Around 2,100 turbines and foundations, 6,800 miles of cable, 58 crew transfer vessels and four to six turbine installation vessels are required to meet President Biden's 2030 offshore wind target, the National Renewable Energy Laboratory (NREL) said.
The 10% tax credit for domestic content aims to accelerate factory build and many states are requiring developers to make commitments to regional supply chain development in power agreements.
A number of new manufacturing facilities and vessels are now planned but major port expansions will be required to assemble and launch large turbine structures and it will take time to build out a comprehensive regional supply chain.

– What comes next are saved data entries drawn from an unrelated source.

-- ==== Sys2Proof/Laws/WfFlash.lean ====
section
/-! SUPPORT. Every operation of Machine/Flash.lean keeps the canonical form. -/

namespace Sys2Proof.Machine

theorem keepsWf_writeFlash (a : Nat) (data : List Byte) : KeepsWf (writeFlash a data) := by
  unfold writeFlash
  repeat' (first
    | (with_reducible first | exact hs | exact keepsWf_pure _ | (refine keepsWf_modify fun s hs => ?_))
    | split | dsimp only | exact (M.wf_congr ⟨rfl, rfl, rfl, rfl, rfl, rfl, rfl, rfl, rfl, rfl, rfl⟩).trans hs)

theorem keepsWf_eraseFlash (a n : Nat) : KeepsWf (eraseFlash a n) := by
  unfold eraseFlash
  repeat' (first
    | (with_reducible first | exact hs | exact keepsWf_pure _ | (refine keepsWf_modify fun s hs => ?_))
    | split | dsimp only | exact (M.wf_congr ⟨rfl, rfl, rfl, rfl, rfl, rfl, rfl, rfl, rfl, rfl, rfl⟩).trans hs)

theorem keepsWf_writeHealth (copy : Nat) (v0 : List (Nat × List Byte)) (v1 : Nat) (v2 : Nat) : KeepsWf (writeHealth copy v0 v1 v2) := by
  induction v0 generalizing v1 v2 with
  | nil => exact keepsWf_pure _
  | cons x v0 ih =>
  unfold writeHealth
  repeat' (first
    | (with_reducible first | exact keepsWf_pure _ | (refine keepsWf_bind ?_ fun _ => ?_) | apply ih)
    | (with_reducible first | apply keepsWf_writeFlash | intro _)
    | split | dsimp only)

theorem keepsWf_healthAppend (kind : Nat) (payload : List Byte) : KeepsWf (healthAppend kind payload) := by
  unfold healthAppend
  repeat' (first
    | (with_reducible first | exact keepsWf_pure _ | (refine keepsWf_getThen fun s hs => ?_))
    | (with_reducible first | (refine keepsWf_bind ?_ fun _ => ?_) | apply keepsWf_eraseFlash)
    | (with_reducible first | apply keepsWf_writeHealth | (refine M.wf_foldl _ (fun s _ hs => ?_) _ ?_))
    | (with_reducible first | refine keepsWf_ite ?_ ?_)
    | split | dsimp only)

theorem wf_execHealthRecordAppend (kind : Nat) (payload : List Byte) {s t : State} (h : s.m.wf = true)
    (hs : execHealthRecordAppend kind payload s = .next t) : t.m.wf = true := by
  unfold execHealthRecordAppend at hs
  refine wf_of_doing ?_ h hs
  repeat' (first
    | (with_reducible first | exact keepsWf_pure _ | apply keepsWf_healthAppend)
    | split | dsimp only)

end Sys2Proof.Machine
end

A lack of wind turbine installation vessels remains a significant issue for developers and NREL has warned some components will require significant efforts to supply domestically, including steel plates to be rolled into monopiles or towers, mooring chains and electrical systems for offshore substations.
The U.S. has laid the foundations for a strong offshore wind industry thanks to federal incentives, efforts to accelerate permitting and strong state demand for offshore wind, Sam Salustro, vice president of communications at the Business Network for Offshore Wind told Reuters Events.
In the short term, states and developers will need to be flexible to ensure projects move forward.
"Weathering this current storm and ensuring future economic turmoil do not roil the industry again requires smart policies and procurements out of states and a robust, domestic supply chain to help keep our projects on track,” Salustro said.